◆ Extracted records ◆
/-- The nearest legal value of a field whose legal range depends on the write's other fields or on other registers. `v` is
the whole write. -/
def State.clampDep (s : State) (f : Fld) (v : Nat) : Option Nat :=
  let x := f.of v
  if f.page = 0x15 ∧ f = CMP_WALL_PEAK_NITS then
    let r := CMP_WALL_REF_NITS.ofc v
    some (clampN r (min (4 * r) 40000) x)
  else if f.page = 0x15 ∧ f = CMP_WB_CTRL_BASE then some (x / 256 * 256)
  else if f.page = 0x21 ∧ f = LCP_CFG_LO_BITS then some (min x (min 5 (LCP_CFG_DEPTH.ofc v - 8)))
  else if f.page = 0x21 ∧ f = LCP_PRESS_LEAD_US then some (clampN (s.rd LCP_PRESS_NEED_US) 4000 x)
  else if f.page = 0x22 ∧ f = SCN_PLAN_OFS_NS then some (clampN 2000 (min 65535 (s.periodNs / (2 * s.feeds))) x)
  else if f.page = 9 ∧ f = ARB_TIMING_TAKE_MS then
    some (clampN (ceilDiv (ARB_TIMING_MISS_US.ofc v) 1000 + 5) 1000 (ARB_TIMING_TAKE_MS.ofc v))
  else if f.page = 8 ∧ f = WTU_FWIN_LEAD_US then
    some (clampN 110 (s.periodNs / 2000 - s.rd WTU_TB_T0NS_L_US - WTU_FWIN_WIN_US.ofc v) (WTU_FWIN_LEAD_US.ofc v))
  else if f.page = 8 ∧ (f = WTU_GLK_OFS_NS ∨ f = WTU_TICKOUT_OFS_NS) then some (clampS 32 (s.periodNs / 2) x)
  else if f.page = 8 ∧ f = WTU_PPS_OUT_OFS_NS then some (clampS 32 500000000 x)
  else if f.page = 8 ∧ f = WTU_TICKOUT_WIDTH_US then some (clampN 1 (min 500000 (s.periodNs / 2000)) x)
  else if f.page = 8 ∧ (f.off = 0x210 ∨ f.off = 0x218 ∨ f.off = 0x220 ∨ f.off = 0x228) ∧ f.lo = 23 then
    some (if bitsOf v 5 4 = 1 then clampS 32 (s.periodNs / 2) x else clampN 0 999999999 x)
  else if f.page = 8 ∧ f = WTU_NX_RATE_DEN then some (if x = 1001 then 1001 else 1000)
  else if f.page = 10 ∧ f = REC_CTRL_CAP_SLOTS then
    some (clampN 1 (if s.on LCP_CFG_PRIM4 then 6 else if s.on LCP_CFG_AGE_EN then 7 else 8) x)
  else if f.page = 10 ∧ f = REC_SREC_BASE then some (x / 256 * 256)
  else if f.page = 0x17 ∧ f = IMP_CTRL_REFRESH_N then some (if x = 1 then 2 else x)
  else if (f = QP_CFG_RATE_MASK 0 ∨ f = QP_CFG_RATE_MASK 1) then some (if x = 0 then 7 else x)
  else if 0x10 ≤ f.page ∧ f.page < 0x14 ∧ f = ING_ST2110_RATE_DEN (f.page - 16) then some (if 1001 ≤ x then 1001 else 1000)
  else if 0x10 ≤ f.page ∧ f.page < 0x14 ∧ f.off = 0x80 ∧ f.lo = 0 then some (if x = 3 then 0 else x)
  else if 0x10 ≤ f.page ∧ f.page < 0x14 ∧ 0xC0 ≤ f.off ∧ f.off < 0xE0 then some (x / 256 * 256)
  else if 0x10 ≤ f.page ∧ f.page < 0x14 ∧ f.off = 0xE0 then some (min 0xFFFF00 ((x + 127) / 256 * 256))
  else if f.page = 6 ∧ f = STR_IDX_INDEX then
    some (let t := STR_IDX_TARGET.of v
      if t < 2 then min x 383 else if t = 2 then clampN 1 3 x else min x 4)
  else if f.page = 7 ∧ f = RCE_CTRL_REG_T2 then some (max x (RCE_CTRL_REG_T1.of v))
  else if f.page = 7 ∧ f = RCE_CTRL_REG_T3 then some (max x (max (RCE_CTRL_REG_T1.of v) (RCE_CTRL_REG_T2.of v)))
  else if f.page = 7 ∧ 0x100 ≤ f.off ∧ f.off % 128 = 0x38 ∧ f.lo = 32 then
    some (clampN (bitsOf v 31 16) (bitsOf v 15 0) x)
  else if f.page = 7 ∧ 0x100 ≤ f.off ∧ f.off % 128 = 0x08 ∧ f.lo = 0 then
    some (if s.rd (RCE_LOOP_CFG_KIND ((f.off - 0x100) / 128)) = 1 then clampN 250 2000 x else x)
  else if f.page = 7 ∧ 0x100 ≤ f.off ∧ f.off % 128 = 0 ∧ f.lo = 0 then
    some (if x = 1 ∧ s.isSender = true then 0 else min x 2)
  else if 0x28 ≤ f.page ∧ f.off = 0x80 ∧ f.lo = 3 then some (if isPerm x then x else 0xE4)
  else if 0x28 ≤ f.page ∧ f.off = 0x80 ∧ f.lo = 11 then some (clampN 1 (if bitOf v 2 then 96 else 128) x)
  else if 0x28 ≤ f.page ∧ f.off = 0xB0 ∧ f.lo = 0 then
    some (clampN (ceilDiv (25 * s.gclkMhz) 1000) (10 * s.gclkMhz) x)
  else if 0x28 ≤ f.page ∧ f.off = 0xB0 ∧ (f.lo = 12 ∨ f.lo = 24) then
    some (min x (clampN (ceilDiv (25 * s.gclkMhz) 1000) (10 * s.gclkMhz) (bitsOf v 11 0) - 1))
  else if 0x28 ≤ f.page ∧ f.off = 0xB0 ∧ f.lo = 59 then
    some (min x (clampN 8 64 (bitsOf v 56 50) / (bitsOf v 58 57 + 1) - 1))
  else none

/-- The value a field takes on a write: the nearest legal value (R40). -/
def State.legal (s : State) (f : Fld) (v : Nat) : Nat :=
  match s.clampDep f v with
  | some x => x
  | none => f.ofc v

/-! ### Writes -/

/-- An area of MRAM has changed and waits to be saved (R302): 0 settings, 1 tables, 2 policy. -/
def State.markDirty (s : State) (area : Nat) : State := s.wr NVS_SAVE_DIRTY (s.rd NVS_SAVE_DIRTY ||| 2 ^ area)

/-- Write a class-M field: a change makes the settings dirty (R302). -/
def State.wrM (s : State) (f : Fld) (v : Nat) : State := (s.wr f v).when (s.rd f != v) fun s => s.markDirty 0

/-- Count in a class-M field. -/
def State.bumpM (s : State) (f : Fld) : State := (s.bump f).markDirty 0

/-! ### The MRAM writer (R301, R302) -/

/-- An operation becomes the running one: a save's area is no longer dirty, and an aging save writes its header. -/
def State.startOp (s : State) (op : Nat) : State :=
  let s1 := { s with nvs := { s.nvs with recBusy := true } }.wr NVS_SAVE_SAVING 1
  if op < 3 then s1.wr NVS_SAVE_DIRTY (s1.rd NVS_SAVE_DIRTY - (s1.rd NVS_SAVE_DIRTY &&& 2 ^ op))
  else
    let k := 1 - s1.rd LCP_AGE_STAT_SLOT
    { s1 with nvs := { s1.nvs with ageHead := some s1.frame, ageSlots := s1.nvs.ageSlots.set k none } }.wr LCP_AGE_STAT_SAVING 1

/-- A multi-record operation is requested: it merges with one already queued, and a request for the running one is a further
save only where the area has changed since. No new record starts in thermal shutdown (R250). -/
def State.queueOp (s : State) (op : Nat) : State :=
  if s.house.shut then s
  else match s.nvs.ops with
    | [] => { s with nvs := { s.nvs with ops := [op] } }.startOp op
    | h :: t =>
      if t.contains op || (h == op && (op == 3 || !(s.rd NVS_SAVE_DIRTY).testBit op)) then s
      else { s with nvs := { s.nvs with ops := h :: t ++ [op] } }

/-- The running operation ends, and the next one starts. -/
def State.popOp (s : State) : State :=
  match s.nvs.ops with
  | _ :: b :: t => { s with nvs := { s.nvs with ops := b :: t } }.startOp b
  | _ => { s with nvs := { s.nvs with ops := [], recBusy := !s.upd.fifo.isEmpty } }.wr NVS_SAVE_SAVING 0

/-- The areas that wait to be saved. -/
def State.dirtyAreas (s : State) : List Nat := [0, 1, 2].filter fun a => (s.rd NVS_SAVE_DIRTY).testBit a

/-- An error a write raises: its code and the value ERR_CAP1 takes. -/
structure WErr where
  code : Nat
  val : Nat
  deriving DecidableEq, Repr

/-- W1C fields of several bits whose bits clear one by one; every other field of several bits is a counter that clears only
on all ones (R45). -/
def w1cBits (f : Fld) : Bool := f.off == 0x18 || (f.off == 0x98 && (f.page == 0x18 || f.page == 0x19))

◆ Task objective ◆
Return a word-for-word copy of the lines above from the one holding "else if 0x10 ≤ f.page ∧ f.page < 0x14 ∧ 0xC0" through the one holding "some (clampN (bitsOf", with both of them included and nothing besides.

◆ Problem solution ◆
  else if 0x10 ≤ f.page ∧ f.page < 0x14 ∧ 0xC0 ≤ f.off ∧ f.off < 0xE0 then some (x / 256 * 256)
  else if 0x10 ≤ f.page ∧ f.page < 0x14 ∧ f.off = 0xE0 then some (min 0xFFFF00 ((x + 127) / 256 * 256))
  else if f.page = 6 ∧ f = STR_IDX_INDEX then
    some (let t := STR_IDX_TARGET.of v
      if t < 2 then min x 383 else if t = 2 then clampN 1 3 x else min x 4)
  else if f.page = 7 ∧ f = RCE_CTRL_REG_T2 then some (max x (RCE_CTRL_REG_T1.of v))
  else if f.page = 7 ∧ f = RCE_CTRL_REG_T3 then some (max x (max (RCE_CTRL_REG_T1.of v) (RCE_CTRL_REG_T2.of v)))
  else if f.page = 7 ∧ 0x100 ≤ f.off ∧ f.off % 128 = 0x38 ∧ f.lo = 32 then
    some (clampN (bitsOf v 31 16) (bitsOf v 15 0) x)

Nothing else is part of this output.